Shivering in spite of the warm night and the man next to me radiating heat, I whispered,“A warlock skilled in black arts.”
“I protect you now and I am strong, and fierce, and deadly,” he announced, flashing white teeth that suddenly looked too big for his mouth.
“And I am a failed witch, can barely set a spell, or call magic to me; and yet, I knocked you on your furry tail the other night. Trust me—he who comes for me is more powerful than seven times seven witches. You are not strong, or fierce, or deadly enough.”
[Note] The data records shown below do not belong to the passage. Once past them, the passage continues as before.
-- ==== Sys2Proof/Machine/Operands.lean ====
section
/-! DEFINITION. The operand forms (30_encoding R84, R85): assembled with no scaling and no shift, and read as mathematical integers (00_scope R9). -/

namespace Sys2Proof.Machine

/-- PERIOD, a high time, an angle or a duty value: `zext(A)` (R85). -/
abbrev unsignedOperand (a : Word) : Nat := a.toNat

/-- The inputs of SVFOLD and BINOUT: `sext_32(A)` (R85). -/
abbrev signedOperand (a : Word) : Int := a.toInt

/-- PS: `zext(B)`; 0 is decoded and refused by the command's check (R85). -/
abbrev prescaleOperand (b : BitVec 16) : Nat := b.toNat

/-- The counter width W selects (R84, R132). -/
def widthOperand (w : Bool) : Nat := if w then 16 else 8

/-- The field bits of a written value from bit 0 up: the rest of DATA is ignored (10_state R21). -/
def dataField (n : Nat) (data : Word) : BitVec n := data.setWidth n

/-- A result no wider than a register, zero-extended to 32 bits (R10 `zext_32`). -/
def resultOf (v : Nat) : Word := BitVec.ofNat 32 v

end Sys2Proof.Machine
end

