-- ==== Sys2Proof/Machine/Debounce.lean ====
section
/-! DEFINITION. The debounced edge detector (43_debounce R180 to R189): EV_BTN, the BTN service and the debounce tick of the TMR service. -/

namespace Sys2Proof.Machine

/-- EV_BTN (R180): `BTNIF <- 1`, always enabled. -/
def execEvBtn (s : State) : Step := .next (s.setPending .btn)

/-- A window opened (R181). -/
def State.openWindow (s : State) : State := { s with armed := true, dbncnt := s.dbncfg }

/-- A window closed (R182). -/
def State.closeWindow (s : State) : State := { s with armed := false, dbncnt := 0 }

/-- A window one tick shorter (R182). -/
def State.shortenWindow (s : State) : State := { s with dbncnt := s.dbncnt - 1 }

/-- The BTN service (R181): the first edge opens a window; one inside an open window is suppressed. -/
def State.serviceBtn (s : State) : State := (if s.armed then s else s.openWindow).clearPending .btn

/-- `press()` (R183). -/
def State.pressed (s : State) : State := { s with btncnt := s.btncnt + 1, press := s.press ++ [()] }

/-- `debounce_tick()` (R182). -/
def State.debounceTick (s : State) : State :=
  if s.armed then
    if s.dbncnt.toNat ≤ 1 then s.pressed.closeWindow else s.shortenWindow
  else s

end Sys2Proof.Machine
end

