-- ==== Sys2Proof/Safety.lean ====
section
/-! DEFINITION. What counts as a safe run, in the terms claims use: the invariant of every reachable state (10_state R56 with the rules it
rests on), the sticky configuration fault, and the sequences of services the properties of the spec speak of. -/

namespace Sys2Proof.Machine

/-- The context stacks R50 allows, top first: [], [LOW], [HIGH], and HIGH over LOW. -/
def stackShapes : List (List Level) := [[], [.low], [.high], [.high, .low]]

/-- The modes whose mode-local state is MSTATE (44_sample_filter R202). -/
def Mode.usesMstate (m : Mode) : Bool := m == .marquee || m == .singleMarquee

/-- What holds in every reachable state: the invariants 10_state R56 lists, and the facts about single fields that the rules writing
them keep. -/
structure State.Inv (s : State) : Prop where
  /-- The parameters are legal (00_scope R6, 10_state R47). -/
  params_legal : s.params.Legal
  /-- LASTERR holds a code of 60_exceptions R261. -/
  lasterr_code : s.lasterr.toNat ≤ 13
  /-- The response holds a code of R261, and a failed command's result is 0 (R262). -/
  resp_code : ∀ r, s.resp = some r → r.status.toNat ≤ 13 ∧ (r.status ≠ 0 → r.result = 0)
  /-- Bit 0 of ERRFLAGS stands for no error (R25). -/
  errflags_bit0 : s.errflags.getLsbD 0 = false
  /-- BTNIP is 1 (R28). -/
  btnip : s.iprio.getLsbD 2 = true
  /-- A reload validated for 8 bits fits 8 bits (R30). -/
  reload_fits : s.relw = false → s.reload.toNat < 256
  /-- So does every reload handed to the timer (R136). -/
  tmrload_fits : ∀ e ∈ s.tmrload, e.2 = false → e.1.toNat < 256
  /-- `DUTY ≤ min(PS, DUTY_MAX)` (R56). -/
  duty_fits : s.duty ≤ s.dutyFull
  /-- DCL has `L` bits (R32). -/
  dcl_fits : s.dcl.toNat < 2 ^ s.params.pwmRes.fineBits
  /-- PWPS is never 0 (R33). -/
  pwps_pos : s.pwps ≠ 0
  /-- `SVANG ≤ 180` (R56). -/
  svang_le : s.svang.toNat ≤ 180
  /-- `ARMED = 0` implies `DBNCNT = 0` (R56). -/
  idle_count : s.armed = false → s.dbncnt = 0
  /-- INC is 0 outside PARITY_DIR (R202, R203). -/
  inc_local : s.mode ≠ .parityDir → s.inc = false
  /-- ZONE, ZCNT and BLINK are 0 outside ZONE_BLINK (R202, R203). -/
  zone_local : s.mode ≠ .zoneBlink → s.zone = 0 ∧ s.zcnt = 0 ∧ s.blink = false
  /-- MSTATE is 0 outside the marquee modes (R202, R203). -/
  mstate_local : s.mode.usesMstate = false → s.mstate = 0
  /-- ZCNT is below the threshold of ZONE (R56). -/
  zcnt_below : s.zcnt.toNat < zoneThreshold s.zone.toNat
  /-- `LEN ≤ 63` (R56). -/
  len_le : s.len.toNat ≤ 63
  /-- The line buffer is in canonical form. -/
  lbuf_wf : s.lbuf.wf = true
  /-- `LBUF[i] = 0` for every `i ≥ LEN` (R56). -/
  lbuf_clear : ∀ i, s.len.toNat ≤ i → s.lbuf.peek i = 0
  /-- Every completed line has at most 63 bytes (R55). -/
  lines_le : ∀ l ∈ s.lines, l.length ≤ 63
  /-- The context stack has one of its four shapes (R50, R56). -/
  stack_shape : s.stack.map (·.level) ∈ stackShapes
  /-- An activation noted to wait at RX is on the stack, at RX's level and not past RX, and RX is still active (60_exceptions R281, log 21). -/
  rx_waits : s.rxWaits = true → s.active .rx = true ∧ ∃ f ∈ s.stack, f.level = s.levelOf .rx ∧ f.cursor.val ≤ 3
  /-- The transmit queue is within its depth (R51, R56). -/
  txq_le : s.txq.length ≤ s.params.txqDepth

/-- A run with CFGFAULT = 1 is to be treated as faulted (41_timing_calculator R134). -/
def State.Faulted (s : State) : Prop := s.cfgFault = true

/-- A power cycle is the turn drawn (70_reset R300). -/
def State.powerCycleDrawn (s : State) : Prop := s.turns.head? = some .powerCycle

/-- The state with one sample latched and its ADC service run (44_sample_filter R199). -/
def State.sampled (s : State) (x : BitVec 10) : State := { s with adcdata := x }.serviceAdc

/-- The display of PARITY_DIR and the other four-output modes: OUT[3:0] (R204). -/
def State.display (s : State) : Nat := s.out.toNat % 16

/-- A byte with no meaning of its own to the line editor: not CR, LF, DEL or 0xFF (45_serial_line R234). -/
def ordinaryByte (b : Byte) : Bool := b != 0x0D && b != 0x0A && b != 0x7F && b != 0xFF

/-- The state with one byte latched without error indications and its RX service run (45_serial_line R231). -/
def State.received (s : State) (b : Byte) : Except Fault State :=
  (s.latchByte b false false).serviceRx

/-- The RX services of a list of bytes, one after another. -/
def State.receivedAll (s : State) : List Byte → Except Fault State
  | [] => .ok s
  | b :: bs => match s.received b with
    | .ok t => t.receivedAll bs
    | .error e => .error e

end Sys2Proof.Machine
end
Good Read’s “Want To Read” Cat Nip here
July Contest—win a Kindle Paperwhite here
Find more Weekend Writing Warrior authors here.
Have a great week…
gem
Nice opener. I know you said to forgive the creative punctuation, but I would rather see it as is with an extra sentence or two than “creative punctuation” that jars me from the story. I like the idea of shivering on a warm night. That’s a powerful description.
http://joycelansky.blogspot.com/2014/07/weekend-writing-warriors-blog-hop-72014.html
Talk about a blow to his ego. And a scary adversary indeed. Great snippet, Gem.
” . . . and yet, I knocked you on your furry tail.” Love this!
I have a hunch we should all be scared of this villain, but I have a hunch Hunter is stronger than she thinks. Well, at least I hope so. 🙂
Looks like they’re going toe to toe in this snippet. Beautiful writing.
Love the last line. Very ominous. I’m really getting to like Hunter. You’re handling his catness perfectly.
Yeah, I wouldn’t be feeling any too reassured at the moment either! Loved the excerpt, can’t wait for more of this story…
I can only imagine what his response to that comment will be. I’m sure he won’t take it well. But he’d better listen to her. Wonderful snippet! Can’t wait for this to release!
What an opening question and the response. Wow. Such a page turner, Gem. I want more!!! 🙂
Yikes, that warlock sounds scary! And i liked her comeback to him 🙂
She probably deflated his ego somewhat remembering how she knocked him on his furry butt. The warlock sounds scary.
Intense moments. Her blatant honesty speaks of a rich history of failure. I’m deeply curious to know more. Great 8
He’s so arrogant, and she puts him in his place. Do you have a release date?
I hope Hunter is stronger than she perceives him to be. Engaging dialogue you have here.
Oh wow…stronger than seven times seven witches? You’ve got me worried for them both now!
That first line is just tops… and the rest is damned fine prose too. Very nice.
Her fear is nearly palpable. And I think she told him good! I really liked this: “…flashing white teeth that suddenly looked too big for his mouth.”
Are his teeth too big or just too pointed?
But maybe they can run because he must be fast.